WORK ITEM:
Once the line holding "q.m).tx = (u.mod q.m).tx" is found in the listing below, write it out and each later line exactly, up to and including the one holding "Opc.rdx = true) →".

DATA TO USE:

/-- R67, R71: a NOP is performed at once, and nothing else happens. R90, R91: a MGMT request makes its access and is answered OK with the access's
status and, for a read, the value. R99, R110, R139: reads. A read of a race that is off is answered OFF; a one-cell read whose value a buffer holds,
or whose block is UNWRITTEN, is answered with it at once; a read of which the race must give every cell joins the race's read queue. An RDX that is
not turned away also sets its stream's reservation. The model's own reading or choice enters here by log entry 47. -/
def Obligations.NopMgmtAndReads : Prop :=
  (∀ (s : State) (id : Nat) (q : Req), s.hop.reqs.wf = true → s.hop.reqs.find? id = some q → q.tok = 0 →
    (s.fresh id Opc.nop = true → Completes (.nop id) s (fun t => t.hop.reqs.find? id = none
      ∧ (∀ i, i ≠ id → t.hop.reqs.find? i = s.hop.reqs.find? i) ∧ ({ t with hop := { t.hop with reqs := s.hop.reqs } } : State) = s))
    ∧ (s.fresh id Opc.mgmt = true → s.mgBehind id q.stream = false → s.mainsOn = true → q.answered = false →
      let u := s.mgAccess q
      Completes (.mgmt id) s (fun t => t.regs = u.regs ∧ t.reply = u.reply ∧ t.pending = s.pending ∧ t.dram = s.dram ∧ t.fuse = s.fuse
        ∧ (u.hop.reqs.find? id = some q → u.hop.reqs.wf = true → t.hop.reqs.find? id = none
          ∧ (t.mod q.m).tx = (u.mod q.m).tx
              ++ [q.resp Rc.ok 0 u.reply.mstat (if q.mgWrite then 0 else u.reply.val.toNat) u.now id []]))))
  ∧ (∀ (s : State) (id mc : Nat) (q : Req) (c : Instr), s.hop.reqs.wf = true → s.hop.reqs.find? id = some q → q.answered = false → q.tok = 0 →
      q.got = {} → q.pmask = 0 → q.sent = [] → (c = .rd id mc ∧ s.fresh id Opc.rd = true) ∨ (c = .rdx id mc ∧ s.fresh id Opc.rdx = true) →
    let u := ({ s with clk := s.clkAt mc } : State).flumeClose (fun e => decide (e.blk = q.addr / 256))
    let marked := fun t : State => q.opc = Opc.rdx → ∃ r, t.hop.resv.find? q.stream = some r
      ∧ r.base = q.addr / s.granule * s.granule ∧ r.size = s.granule ∧ q.m ∈ r.mods
    (s.raceOff q.race = true → Completes c s (fun t => Intact s t ∧ t.clk = s.clkAt mc ∧ t.hop.reqs.find? id = none
      ∧ t.hop.resv = s.hop.resv ∧ t.races = s.races ∧ (t.mod q.m).tx = (s.mod q.m).tx ++ [q.resp Rc.off 0 0 0 u.now id []]))
    ∧ (∀ d, s.raceOff q.race = false → s.chunkDone q.addr = true → q.nCells = 1 →
        u.readSrc q.stream id q.addr = .value d false ∨ (u.readSrc q.stream id q.addr = .zero ∧ d = 0) →
      Completes c s (fun t => Intact s t ∧ t.clk = s.clkAt mc ∧ t.hop.reqs.find? id = none ∧ t.races = s.races ∧ marked t
        ∧ (t.mod q.m).tx = (s.mod q.m).tx ++ [q.resp Rc.ok 0 0 0 u.now id [d]]))
    ∧ (s.raceOff q.race = false → s.chunkDone q.addr = true → 1 ≤ q.nCells → (∀ k, k < q.nCells → u.readSrc q.stream id (q.addr + 64 * k) = .race) →
        (s.race q.race).rqFits q.cls q.nCells = true →
      Completes c s (fun t => Intact s t ∧ t.clk = s.clkAt mc ∧ t.mods = s.mods ∧ marked t
        ∧ (∃ x, t.hop.reqs.find? id = some { q with phase := .working, express := x, sent := List.range q.nCells })
        ∧ (t.race q.race).rq.length = (s.race q.race).rq.length + q.nCells
        ∧ (s.race q.race).rq <+: (t.race q.race).rq ∧ ∀ r, r ≠ q.race → t.race r = s.race r)))

/-- R31, R104, R105, R114: the data of an accepted WR, WRP, WRC or AMO go to Millpond, one entry a cell, and close the Flume entries of their block; a
WRN combines into its stream's open entry of the block, or opens one. -/
def Obligations.StoresEnterTheBuffers : Prop :=
  ∀ (s : State) (id : Nat) (q : Req) (c : Instr), s.hop.reqs.find? id = some q →
    ((c = .wr id ∧ s.freshBuf id Opc.wr = true) ∨ (c = .wrp id ∧ s.freshBuf id Opc.wrp = true) ∨ (c = .wrc id ∧ s.freshBuf id Opc.wrc = true)
        ∨ (c = .amo id ∧ s.freshBuf id Opc.amo = true) →
      Completes c s (fun t => t.pond = s.pond ++ q.pondEnts id ∧ (q.pondEnts id).length = q.data.length
        ∧ t.flume.map (fun e => (e.fid, e.data)) = s.flume.map (fun e => (e.fid, e.data)) ∧ (∀ e ∈ t.flume, e.blk = q.addr / 256 → e.closed = true)
        ∧ t.hop.reqs.find? id = some { q with phase := .working, data := if q.opc = Opc.amo then q.data else [] }
        ∧ ({ t with pond := s.pond, flume := s.flume, hop := s.hop } : State) = s))
    ∧ (s.fresh id Opc.wrn = true → s.blockAhead id q = false → Completes (.wrn id) s (fun t => Intact s t ∧ t.clk = s.clk ∧ t.pond = s.pond ∧ t.mods = s.mods ∧ t.races = s.races
      ∧ t.hop.reqs.find? id = some { q with phase := .working, data := [] }
      ∧ (∃ e ∈ t.flume, e.blk = q.addr / 256 ∧ e.stream = q.stream ∧ id ∈ e.ids)
      ∧ (∀ e ∈ t.flume, e.blk = q.addr / 256 → e.stream ≠ q.stream → e.closed = true)
      ∧ (s.flume.any (fun e => decide (e.blk = q.addr / 256) && e.stream = q.stream && !e.closed) = true → t.flume.length = s.flume.length)
      ∧ (s.flume.any (fun e => decide (e.blk = q.addr / 256) && e.stream = q.stream && !e.closed) = false →
          t.flume.length = s.flume.length + 1 ∧ t.nextFid = s.nextFid + 1)))

/-- R95, R96, R98, R112, R113: tokens. A token that may be released is; applied, it gives the store's entries their places in the coherence order and
clears every reservation they touch; a WRC whose stream holds no reservation fails, leaves nothing to store, and is answered RESFAIL; an acknowledged
token lets a request that is done go. The model's own reading or choice enters here by log entry 86. -/
def Obligations.TokensOrderStores : Prop :=
  ∀ (s : State) (id : Nat) (q : Req), s.hop.reqs.wf = true → s.hop.reqs.find? id = some q →
    (s.canRelease id q = true → Completes (.tokenRelease id) s (fun t => t.hop.reqs.find? id = some { q with tok := 1 }
      ∧ (∀ i, i ≠ id → t.hop.reqs.find? i = s.hop.reqs.find? i) ∧ ({ t with hop := { t.hop with reqs := s.hop.reqs } } : State) = s))
    ∧ (s.canApply id q = true → q.opc = Opc.wr ∨ (q.opc = Opc.wrp ∧ q.arg ≠ 0) → Completes (.tokenApply id) s (fun t => Intact s t
      ∧ t.clk = s.clk ∧ t.hop.reqs.find? id = some { q with tok := 2, phase := .performed } ∧ t.hop.visNext = s.hop.visNext + 8
      ∧ t.pond = mapIf (fun e => decide (e.id = id) && !e.tally) (fun e => { e with vis := s.hop.visNext + e.k }) s.pond
      ∧ t.mods = s.mods ∧ t.races = s.races ∧ t.flume = s.flume
      ∧ (∀ e ∈ s.pond, e.id = id → e.tally = false → e.mask ≠ 0 → ∀ st r, t.hop.resv.find? st = some r → r.holds e.addr = false)))
    ∧ (s.canApply id q = true → q.opc = Opc.wrc → q.answered = false →
        (∀ r, s.hop.resv.find? q.stream = some r → r.holds q.addr = false) → Completes (.tokenApply id) s (fun t => Intact s t ∧ t.clk = s.clk
      ∧ t.pond = s.pond.filter (fun e => e.tally || e.id ≠ id) ∧ t.hop.resv.find? q.stream = none ∧ t.races = s.races
      ∧ (t.mod q.m).tx = (s.mod q.m).tx ++ [q.resp Rc.resfail 0 0 0 s.now id []]))
    ∧ (q.tok = 2 → Completes (.tokenAck id) s (fun t =>
      t.hop.reqs.find? id = (if Req.finished { q with tok := 3 } then none else some { q with tok := 3 })
      ∧ (∀ i, i ≠ id → t.hop.reqs.find? i = s.hop.reqs.find? i) ∧ ({ t with hop := { t.hop with reqs := s.hop.reqs } } : State) = s))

RESULT FOR THIS EXERCISE:
          ∧ (t.mod q.m).tx = (u.mod q.m).tx
              ++ [q.resp Rc.ok 0 u.reply.mstat (if q.mgWrite then 0 else u.reply.val.toNat) u.now id []]))))
  ∧ (∀ (s : State) (id mc : Nat) (q : Req) (c : Instr), s.hop.reqs.wf = true → s.hop.reqs.find? id = some q → q.answered = false → q.tok = 0 →
      q.got = {} → q.pmask = 0 → q.sent = [] → (c = .rd id mc ∧ s.fresh id Opc.rd = true) ∨ (c = .rdx id mc ∧ s.fresh id Opc.rdx = true) →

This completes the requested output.